A portrait of a family descended from Florida’s Seminole Tribe paints secrets too dangerous to reveal. All sixteen-year-old Rose has is what she carries: a pillowcase of clothes, her boyfriend’s unborn child, and a heart full of shame. In the face of 1952’s strict moral code, Seminole matriarch Ma-Ki Ebbing embraces Rose. Ma-Ki, on the fringe of society, clings to her Native American traditions and secrets surrounding her husband’s murder while her adult children are unraveling.

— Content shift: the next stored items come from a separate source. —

/-- WIND_FF of the three DP loops from a wind sample (R258). -/
def State.windForces (s : State) (v gamma : F64) : List F64 :=
  let g := F64.rad gamma
  let f := fun (i : Nat) (c : F64) => F64.mul (F64.mul (F64.mul (s.coef i 19) (s.coef i 21)) (F64.sq v)) c
  [f 509 (F64.cos g), f 510 (F64.sin g), f 511 (F64.sin (F64.mul (F64.ofNat 2) g))]

/-- The wind feedforward after a frame (R258). -/
def State.windUpdate (s : State) : State :=
  match s.trough.windInFrame, s.trough.wind with
  | true, some (v, g) => { s with loops := { s.loops with windFF := s.windForces v g, windLost := false } }
  | _, some _ =>
    if s.trough.windAt + 10000000000 ≤ s.trough.closeAt ∧ !s.loops.windLost then
      ({ s with loops := { s.loops with windFF := [0, 0, 0], windLost := true } }).raise 0x0905
    else s
  | _, none => s

/-- The values of the DP loops' process, in point units: n, e, ψ in degrees; u, v, r with r in deg/s. -/
def State.dpValue (s : State) (i : Nat) : F64 :=
  if i = 511 then F64.mod360 (F64.deg (s.obs.x.getD 2 0)) else s.obs.x.getD (i - 509) 0

def State.dpRate (s : State) (i : Nat) : F64 :=
  if i = 511 then F64.deg (s.obs.x.getD 5 0) else s.obs.x.getD (i - 506) 0

/-- The process value of a DP loop, none while the observer's points of its group read bad or not available (R242, R259). -/
def State.dpPv (s : State) (i : Nat) : Option F64 :=
  if (s.point (0xE2000 + (i - 509))).usable then some (s.dpValue i) else none

/-- Vessel-frame error of a DP loop (R257), given the references of the three. -/
def State.dpError (s : State) (wn we wpsi : F64) (i : Nat) : F64 :=
  let psi := s.obs.x.getD 2 0
  let dn := F64.sub wn (s.dpValue 509)
  let de := F64.sub we (s.dpValue 510)
  if i = 509 then F64.add (F64.mul (F64.cos psi) dn) (F64.mul (F64.sin psi) de)
  else if i = 510 then F64.add (F64.neg (F64.mul (F64.sin psi) dn)) (F64.mul (F64.cos psi) de)
  else F64.wrap180 (F64.sub wpsi (s.dpValue 511))

/-- The reference that a DP loop has in this evaluation, before it is evaluated (R257): y while open or when it closes, frozen with a bad
process value, else one step of its generator toward the source that its request leaves it; a hand-over counts as accepted (log entry
44). -/
def State.dpW (s : State) (i : Nat) : F64 :=
  let l := (s.loopSlot i).sampleY (s.dpPv i)
  let req := match storeFind s.loops.holdCmd i with | some w => s.loopRequest i l w | none => .none
  let st := match req with | .change st _ | .handover st _ _ => st | _ => l.state
  if st < 3 ∨ l.state < 3 then l.y
  else if (s.dpPv i).isNone then l.w
  else
    let m := { l with state := st }
    (s.loopRef i m (s.loopSource i m)).w

/-- The reference of a DP loop for the error of loop i: that of a loop evaluated before it, the coming one of a later loop (R257). -/
def State.dpRefFor (s : State) (i k : Nat) : F64 := if k < i then (s.loopSlot k).w else s.dpW k

/-- Evaluate one DP loop (R256 to R258). -/
def State.evalDp (s : State) (i : Nat) : State :=
  let bias := F64.mul (s.coef i 20) (F64.neg (s.obs.x.getD (i - 503) 0))
  let x : LoopIn :=
    { pv := s.dpPv i, ff := F64.add (s.loops.windFF.getD (i - 509) 0) bias, ffBad := !s.trough.windInFrame, out := none, outBad := false,
      trk := s.roleValue i 4,
      law := fun l =>
        let w := fun (k : Nat) => if k = i then l.w else s.dpRefFor i k
        let e := s.dpError (w 509) (w 510) (w 511) i
        (F64.mul (s.gain i l.gainB 0) e, e),
      dy := fun _ => F64.mul (s.loopTs i) (s.dpRate i) }
  let req := storeFind s.loops.holdCmd i
  let s0 := { s with loops := { s.loops with holdCmd := storeDel s.loops.holdCmd i } }
  (s0.evalLoop i req x).loopPoints i true

/-- The DP loops at step 4 of a hold cycle (R256); their points are written at once. -/
def State.evalDpLoops (s : State) : State :=
  if s.flag Reg.LOOP_CTL_DP_EN ∧ s.variant.has 11 then
    let s := s.windUpdate
    let t := ((s.evalDp 509).evalDp 510).evalDp 511
    [509, 510, 511].foldl (fun u i => u.setLoop i { u.loopSlot i with publish := false, manNew := none }) t
  else s

/-- The force demand τ (R259). -/
def State.tauDemand (s : State) : F64 × F64 × F64 := ((s.loopSlot 509).u, (s.loopSlot 510).u, (s.loopSlot 511).u)

/-- WIND_FF_TIMEOUT (R258): 10 s after the last valid wind sample; without the DP loops there is no WIND_FF. -/
def State.windTimeout (s : State) : State :=
  if s.flag Reg.LOOP_CTL_DP_EN ∧ s.trough.wind.isSome ∧ !s.loops.windLost ∧ !s.trough.windInFrame then
    let s := s.advanceTo (s.trough.windAt + 10000000000)
    ({ s with loops := { s.loops with windFF := [0, 0, 0], windLost := true } }).raise 0x0905
  else s

/-! ## Restarts (R260) -/

/-- The loop section of a mirror: I and u of every loop with RETAIN_I. -/
def State.loopSection (s : State) : Store (List Nat) :=
  (s.instancesOf Reg.LOOP_CFG_RETAIN_I).foldl (fun st i =>
    let l := s.loopSlot i
    storePut st i [l.i.toNat, l.u.toNat]) []

/-- A restored loop: its I point carries RETAIN, its FLAGS point RESTORED (R260, R64). -/
def State.restoreLoop (s : State) (i : Nat) (l : LoopSlot) : State :=
  let b := 0xE0000 + 16 * i
  let t := ((s.setLoop i l).putF (b + 8) l.i).putGood (b + 15) l.flags
  t.setPoint (b + 8) { t.point (b + 8) with retain := true }

/-- What a loop slot keeps over a restart: the last good values since start-up (R242). -/
def LoopSlot.keep (l : LoopSlot) : LoopSlot := { yGood := l.yGood, goodTarget := l.goodTarget, ffGood := l.ffGood }

/-- Every loop starts OPEN; one with RETAIN_I and a record takes back I and u (R260). -/
def State.loopsRestart (s : State) (section_ : Store (List Nat)) : State :=
  let kept := s.loops.slots.foldl (fun st e => storeSet st e.1 e.2.keep {}) []
  let s := { s with loops := { s.loops with slots := kept, cmd := [], holdCmd := [], holdPoints := [], windFF := [0, 0, 0],
                                            windLost := false } }
  section_.foldl (fun t e =>
    if t.flag Reg.LOOP_CFG_RETAIN_I e.1 then
      match e.2 with
      | [i, u] =>
        (t.restoreLoop e.1 { t.loopSlot e.1 with i := BitVec.ofNat 64 i, u := BitVec.ofNat 64 u, restored := true, restoreOut := true, flags := 256 }).raise
          0x0904
      | _ => t
    else t) s

/-- WIND_FF_TIMEOUT (R258). -/
def execWindFfTimeout (s : State) : Host.Outcome State Fault Refusal := .next s.windTimeout

end Sys2Proof.Machine
end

The Ebbing women band together, marching through a chorus of grit and grind to unite a family once rendered powerless by a people who invaded their land. Will the tragic death of one of her daughters cause Ma-Ki to identify the villain and embrace Rose’s newfound faith?
Praise for Porch Music
With the same precision and care that Ma-Ki Ebbing took to create her sawtooth quilt, Kathy Maresca has weaved a story stitched with strength and resiliency. Sixteen-year-old and pregnant Rose, banished from her family home, finds acceptance with Ma who knows the stain of prejudice and hypocrisy only too well. Set in northern Florida during the early fifties in a place where “progress moves backwards instead of forwards,” reflections on Seminole spirituality, Christian faith, and a woman’s strength are the threads that hold the pieces together. Four more characters patch in their own intricate first-person voices to the tapestry. Sharing inner thoughts and experience, each one invites the reader to understand how events impact behavior. Vivid images bring place and time into clear view. And then there’s the music: folk songs, traditional hymns, and even “America the Beautiful” sung at just the right moment, like the appropriate tune that appears out of nowhere to match a mood. A riveting ending promises to unlock truths held captive in long-kept secrets. Ma’s Seminole wisdom adds touches of color that linger like gems in any great work of art: “We live in a white world, better to have them fit in than to teach them things that set them apart.” “Ain’t every Christian bad. But if somebody’s pure evil, you can count on one thing. He’ll call himself a Christian.”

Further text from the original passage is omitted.